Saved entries
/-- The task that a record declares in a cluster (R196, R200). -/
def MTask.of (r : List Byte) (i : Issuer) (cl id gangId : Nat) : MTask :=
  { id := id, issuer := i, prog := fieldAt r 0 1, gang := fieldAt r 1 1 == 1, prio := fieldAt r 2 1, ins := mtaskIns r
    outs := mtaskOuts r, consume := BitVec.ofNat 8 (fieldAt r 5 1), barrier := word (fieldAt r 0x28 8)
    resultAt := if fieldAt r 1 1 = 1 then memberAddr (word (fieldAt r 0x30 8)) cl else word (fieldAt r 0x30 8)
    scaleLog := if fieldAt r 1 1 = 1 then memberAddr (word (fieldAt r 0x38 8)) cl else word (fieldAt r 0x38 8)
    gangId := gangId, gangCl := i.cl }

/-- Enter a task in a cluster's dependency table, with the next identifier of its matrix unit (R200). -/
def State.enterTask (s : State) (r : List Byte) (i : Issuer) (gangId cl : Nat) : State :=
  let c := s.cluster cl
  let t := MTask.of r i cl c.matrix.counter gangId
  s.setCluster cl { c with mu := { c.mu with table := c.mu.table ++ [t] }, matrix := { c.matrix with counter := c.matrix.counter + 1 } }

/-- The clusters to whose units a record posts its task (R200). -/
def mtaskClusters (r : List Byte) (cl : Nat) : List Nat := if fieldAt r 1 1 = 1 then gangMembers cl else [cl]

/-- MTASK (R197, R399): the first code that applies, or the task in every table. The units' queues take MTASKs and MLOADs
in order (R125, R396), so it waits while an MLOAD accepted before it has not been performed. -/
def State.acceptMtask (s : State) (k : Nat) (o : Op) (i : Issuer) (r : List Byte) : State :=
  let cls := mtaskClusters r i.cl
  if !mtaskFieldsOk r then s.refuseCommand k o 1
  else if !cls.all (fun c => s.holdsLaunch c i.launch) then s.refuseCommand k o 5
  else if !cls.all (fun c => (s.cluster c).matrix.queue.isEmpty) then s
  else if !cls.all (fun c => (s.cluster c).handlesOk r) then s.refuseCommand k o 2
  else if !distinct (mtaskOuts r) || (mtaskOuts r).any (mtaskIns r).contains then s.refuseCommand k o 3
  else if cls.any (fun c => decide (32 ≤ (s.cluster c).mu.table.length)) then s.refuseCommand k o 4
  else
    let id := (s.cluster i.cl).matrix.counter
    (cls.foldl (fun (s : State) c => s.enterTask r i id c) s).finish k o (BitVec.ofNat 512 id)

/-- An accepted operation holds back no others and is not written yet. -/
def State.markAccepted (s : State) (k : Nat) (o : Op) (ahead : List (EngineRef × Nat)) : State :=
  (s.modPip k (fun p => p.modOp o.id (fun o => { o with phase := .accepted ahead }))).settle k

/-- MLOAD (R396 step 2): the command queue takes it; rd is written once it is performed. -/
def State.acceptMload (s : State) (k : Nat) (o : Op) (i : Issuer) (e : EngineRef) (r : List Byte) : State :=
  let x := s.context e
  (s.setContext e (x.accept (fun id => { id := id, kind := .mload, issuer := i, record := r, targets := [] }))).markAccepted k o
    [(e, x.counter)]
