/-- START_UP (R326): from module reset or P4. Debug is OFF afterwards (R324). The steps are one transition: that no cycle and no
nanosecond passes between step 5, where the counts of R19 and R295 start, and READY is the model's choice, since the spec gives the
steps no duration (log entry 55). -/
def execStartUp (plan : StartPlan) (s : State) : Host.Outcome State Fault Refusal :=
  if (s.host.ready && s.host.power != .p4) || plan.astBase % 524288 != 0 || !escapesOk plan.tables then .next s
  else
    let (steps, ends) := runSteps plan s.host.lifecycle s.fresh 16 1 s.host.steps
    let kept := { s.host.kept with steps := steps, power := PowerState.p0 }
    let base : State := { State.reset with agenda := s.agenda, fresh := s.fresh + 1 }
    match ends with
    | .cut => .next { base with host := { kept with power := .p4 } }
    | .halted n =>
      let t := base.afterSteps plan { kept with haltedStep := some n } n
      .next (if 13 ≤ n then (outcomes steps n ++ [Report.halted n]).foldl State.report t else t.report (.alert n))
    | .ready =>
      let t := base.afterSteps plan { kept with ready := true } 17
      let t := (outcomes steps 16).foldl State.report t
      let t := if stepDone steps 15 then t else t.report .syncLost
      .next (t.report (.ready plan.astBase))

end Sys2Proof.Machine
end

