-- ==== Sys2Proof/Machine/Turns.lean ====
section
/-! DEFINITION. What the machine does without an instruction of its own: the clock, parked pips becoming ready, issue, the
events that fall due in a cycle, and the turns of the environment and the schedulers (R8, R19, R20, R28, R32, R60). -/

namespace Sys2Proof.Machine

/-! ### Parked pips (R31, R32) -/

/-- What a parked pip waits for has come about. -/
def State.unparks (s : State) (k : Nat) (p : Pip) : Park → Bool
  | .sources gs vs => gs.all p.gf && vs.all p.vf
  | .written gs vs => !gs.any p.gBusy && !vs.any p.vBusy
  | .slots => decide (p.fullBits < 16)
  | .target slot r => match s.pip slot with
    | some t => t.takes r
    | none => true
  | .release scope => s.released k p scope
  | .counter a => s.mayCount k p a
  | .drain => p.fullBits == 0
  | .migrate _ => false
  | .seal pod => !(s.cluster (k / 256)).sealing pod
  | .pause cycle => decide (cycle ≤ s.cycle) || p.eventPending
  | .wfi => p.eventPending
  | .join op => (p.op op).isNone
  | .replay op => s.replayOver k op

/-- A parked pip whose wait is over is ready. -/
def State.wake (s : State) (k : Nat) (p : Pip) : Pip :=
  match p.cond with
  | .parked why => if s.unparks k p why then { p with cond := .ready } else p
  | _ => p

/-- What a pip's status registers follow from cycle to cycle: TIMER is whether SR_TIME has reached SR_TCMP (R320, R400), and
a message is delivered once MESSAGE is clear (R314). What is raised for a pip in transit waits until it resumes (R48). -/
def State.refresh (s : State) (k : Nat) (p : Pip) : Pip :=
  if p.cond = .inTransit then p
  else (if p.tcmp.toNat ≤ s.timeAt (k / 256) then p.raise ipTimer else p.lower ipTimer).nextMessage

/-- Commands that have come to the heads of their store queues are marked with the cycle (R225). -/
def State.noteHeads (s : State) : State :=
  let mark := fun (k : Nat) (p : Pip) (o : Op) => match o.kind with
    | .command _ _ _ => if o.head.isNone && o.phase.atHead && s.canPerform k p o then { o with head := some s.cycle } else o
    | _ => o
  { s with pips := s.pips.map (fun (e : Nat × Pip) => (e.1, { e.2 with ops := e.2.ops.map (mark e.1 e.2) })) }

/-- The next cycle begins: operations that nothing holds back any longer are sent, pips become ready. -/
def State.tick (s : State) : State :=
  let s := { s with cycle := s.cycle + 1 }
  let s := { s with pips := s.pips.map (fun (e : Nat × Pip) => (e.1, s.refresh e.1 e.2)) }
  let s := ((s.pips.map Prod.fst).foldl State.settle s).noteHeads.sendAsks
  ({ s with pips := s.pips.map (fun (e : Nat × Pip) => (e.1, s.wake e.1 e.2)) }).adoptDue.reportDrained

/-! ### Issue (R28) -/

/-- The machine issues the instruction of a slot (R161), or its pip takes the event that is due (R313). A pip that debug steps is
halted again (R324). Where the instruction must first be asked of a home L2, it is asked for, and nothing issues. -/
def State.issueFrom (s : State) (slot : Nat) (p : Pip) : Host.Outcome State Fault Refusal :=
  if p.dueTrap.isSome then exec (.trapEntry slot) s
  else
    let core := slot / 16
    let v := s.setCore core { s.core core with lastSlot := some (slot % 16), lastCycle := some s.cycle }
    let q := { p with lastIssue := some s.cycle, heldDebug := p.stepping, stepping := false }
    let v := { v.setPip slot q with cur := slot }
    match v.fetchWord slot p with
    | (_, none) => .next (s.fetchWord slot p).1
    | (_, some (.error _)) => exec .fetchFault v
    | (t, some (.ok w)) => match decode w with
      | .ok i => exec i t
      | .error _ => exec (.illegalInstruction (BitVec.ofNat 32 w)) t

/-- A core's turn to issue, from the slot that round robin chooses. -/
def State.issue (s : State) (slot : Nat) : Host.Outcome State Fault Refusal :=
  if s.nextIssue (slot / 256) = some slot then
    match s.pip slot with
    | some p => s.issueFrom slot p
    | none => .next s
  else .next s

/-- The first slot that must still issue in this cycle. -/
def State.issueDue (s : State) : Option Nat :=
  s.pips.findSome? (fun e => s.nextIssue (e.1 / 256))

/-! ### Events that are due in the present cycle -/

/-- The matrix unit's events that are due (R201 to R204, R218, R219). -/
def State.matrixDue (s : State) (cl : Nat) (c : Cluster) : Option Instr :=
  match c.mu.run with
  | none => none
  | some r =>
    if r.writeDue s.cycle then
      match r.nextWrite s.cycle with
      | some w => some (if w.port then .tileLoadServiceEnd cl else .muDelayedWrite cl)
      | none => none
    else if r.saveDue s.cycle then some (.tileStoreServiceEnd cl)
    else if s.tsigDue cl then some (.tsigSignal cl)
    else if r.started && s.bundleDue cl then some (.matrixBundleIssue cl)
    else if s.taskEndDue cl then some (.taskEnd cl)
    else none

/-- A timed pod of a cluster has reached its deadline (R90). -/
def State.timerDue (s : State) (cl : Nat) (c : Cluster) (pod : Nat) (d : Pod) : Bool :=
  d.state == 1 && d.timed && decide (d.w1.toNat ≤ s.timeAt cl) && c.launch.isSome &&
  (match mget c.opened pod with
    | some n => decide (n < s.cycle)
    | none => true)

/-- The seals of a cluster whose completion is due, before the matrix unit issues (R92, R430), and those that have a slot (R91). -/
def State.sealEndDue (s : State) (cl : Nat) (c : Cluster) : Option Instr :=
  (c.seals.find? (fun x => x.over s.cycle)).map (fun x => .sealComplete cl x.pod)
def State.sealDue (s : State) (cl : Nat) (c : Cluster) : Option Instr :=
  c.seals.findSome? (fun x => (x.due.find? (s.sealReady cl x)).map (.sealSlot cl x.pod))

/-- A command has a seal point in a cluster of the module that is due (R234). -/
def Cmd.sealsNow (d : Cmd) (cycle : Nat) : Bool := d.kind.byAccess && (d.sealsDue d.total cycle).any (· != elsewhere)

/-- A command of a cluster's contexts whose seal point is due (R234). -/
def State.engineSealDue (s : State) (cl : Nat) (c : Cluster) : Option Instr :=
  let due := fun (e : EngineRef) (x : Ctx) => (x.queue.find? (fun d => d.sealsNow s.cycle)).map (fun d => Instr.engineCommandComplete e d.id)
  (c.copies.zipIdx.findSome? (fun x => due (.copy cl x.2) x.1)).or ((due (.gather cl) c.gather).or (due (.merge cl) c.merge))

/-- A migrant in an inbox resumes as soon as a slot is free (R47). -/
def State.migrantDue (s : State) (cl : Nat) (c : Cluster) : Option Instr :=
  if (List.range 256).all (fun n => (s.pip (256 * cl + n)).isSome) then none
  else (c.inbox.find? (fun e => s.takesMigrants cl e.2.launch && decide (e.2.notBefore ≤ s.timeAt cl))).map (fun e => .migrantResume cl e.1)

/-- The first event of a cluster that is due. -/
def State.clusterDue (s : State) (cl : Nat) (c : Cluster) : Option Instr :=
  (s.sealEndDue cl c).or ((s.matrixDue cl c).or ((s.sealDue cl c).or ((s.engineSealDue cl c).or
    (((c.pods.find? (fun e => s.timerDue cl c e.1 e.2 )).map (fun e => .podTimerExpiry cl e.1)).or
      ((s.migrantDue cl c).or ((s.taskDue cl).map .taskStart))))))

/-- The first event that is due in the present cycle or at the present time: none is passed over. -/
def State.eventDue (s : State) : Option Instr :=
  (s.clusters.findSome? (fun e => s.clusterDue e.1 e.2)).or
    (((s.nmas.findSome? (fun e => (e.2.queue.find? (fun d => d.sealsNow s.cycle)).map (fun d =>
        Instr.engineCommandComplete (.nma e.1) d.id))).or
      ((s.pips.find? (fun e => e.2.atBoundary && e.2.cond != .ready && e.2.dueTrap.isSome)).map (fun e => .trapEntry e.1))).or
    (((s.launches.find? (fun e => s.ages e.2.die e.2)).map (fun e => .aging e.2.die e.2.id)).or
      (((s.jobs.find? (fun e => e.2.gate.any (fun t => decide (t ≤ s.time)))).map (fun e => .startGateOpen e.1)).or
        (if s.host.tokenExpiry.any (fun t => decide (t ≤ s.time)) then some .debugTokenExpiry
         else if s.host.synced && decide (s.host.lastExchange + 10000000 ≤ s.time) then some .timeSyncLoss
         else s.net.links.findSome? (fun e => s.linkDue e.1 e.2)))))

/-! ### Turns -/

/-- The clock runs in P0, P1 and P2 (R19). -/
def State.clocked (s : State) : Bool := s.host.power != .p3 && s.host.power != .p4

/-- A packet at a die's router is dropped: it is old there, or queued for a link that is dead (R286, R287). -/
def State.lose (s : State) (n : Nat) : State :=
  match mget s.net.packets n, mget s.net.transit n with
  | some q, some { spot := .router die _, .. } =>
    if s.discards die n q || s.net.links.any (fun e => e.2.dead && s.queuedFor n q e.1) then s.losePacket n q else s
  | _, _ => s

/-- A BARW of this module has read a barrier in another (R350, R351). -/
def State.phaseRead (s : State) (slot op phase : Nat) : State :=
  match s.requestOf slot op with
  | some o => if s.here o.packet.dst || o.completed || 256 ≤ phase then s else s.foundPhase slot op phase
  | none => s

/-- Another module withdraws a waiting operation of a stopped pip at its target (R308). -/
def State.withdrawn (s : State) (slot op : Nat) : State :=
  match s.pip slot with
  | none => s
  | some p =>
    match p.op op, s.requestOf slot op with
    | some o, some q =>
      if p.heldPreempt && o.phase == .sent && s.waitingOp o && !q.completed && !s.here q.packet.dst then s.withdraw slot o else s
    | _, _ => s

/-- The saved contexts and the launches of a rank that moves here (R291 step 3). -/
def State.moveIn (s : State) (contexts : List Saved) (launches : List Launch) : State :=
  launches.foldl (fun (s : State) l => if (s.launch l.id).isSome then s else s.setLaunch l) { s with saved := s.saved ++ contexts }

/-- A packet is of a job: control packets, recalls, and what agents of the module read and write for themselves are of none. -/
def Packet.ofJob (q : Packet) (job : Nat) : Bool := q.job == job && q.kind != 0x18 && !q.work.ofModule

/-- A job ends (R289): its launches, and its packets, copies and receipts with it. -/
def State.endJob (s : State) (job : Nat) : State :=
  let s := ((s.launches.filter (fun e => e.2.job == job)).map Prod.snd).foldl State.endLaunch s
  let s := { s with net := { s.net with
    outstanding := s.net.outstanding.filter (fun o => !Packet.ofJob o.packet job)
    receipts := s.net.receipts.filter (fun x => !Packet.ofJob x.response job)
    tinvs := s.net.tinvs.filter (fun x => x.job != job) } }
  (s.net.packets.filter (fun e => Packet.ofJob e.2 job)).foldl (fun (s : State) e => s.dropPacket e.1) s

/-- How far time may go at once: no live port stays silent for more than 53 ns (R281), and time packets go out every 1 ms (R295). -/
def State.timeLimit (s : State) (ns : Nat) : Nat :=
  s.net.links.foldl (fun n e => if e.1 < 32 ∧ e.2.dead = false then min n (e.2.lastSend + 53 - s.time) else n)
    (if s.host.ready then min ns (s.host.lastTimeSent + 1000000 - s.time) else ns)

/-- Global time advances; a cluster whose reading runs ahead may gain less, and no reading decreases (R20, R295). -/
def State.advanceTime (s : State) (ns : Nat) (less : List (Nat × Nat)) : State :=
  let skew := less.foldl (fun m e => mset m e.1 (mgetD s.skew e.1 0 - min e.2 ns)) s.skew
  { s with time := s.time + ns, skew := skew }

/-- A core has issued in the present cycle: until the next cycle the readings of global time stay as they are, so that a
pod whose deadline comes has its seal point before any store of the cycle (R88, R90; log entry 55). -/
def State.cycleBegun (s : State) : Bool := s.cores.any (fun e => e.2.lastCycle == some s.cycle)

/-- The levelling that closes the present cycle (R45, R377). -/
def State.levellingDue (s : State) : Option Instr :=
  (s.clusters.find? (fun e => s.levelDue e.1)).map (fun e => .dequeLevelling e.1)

--- Required work ---
Please return every line from the first one in the records above down to the line containing "ins := mtaskIns r", including both, exactly as written and nothing more.

--- Solved exercise ---
/-- The task that a record declares in a cluster (R196, R200). -/
def MTask.of (r : List Byte) (i : Issuer) (cl id gangId : Nat) : MTask :=
  { id := id, issuer := i, prog := fieldAt r 0 1, gang := fieldAt r 1 1 == 1, prio := fieldAt r 2 1, ins := mtaskIns r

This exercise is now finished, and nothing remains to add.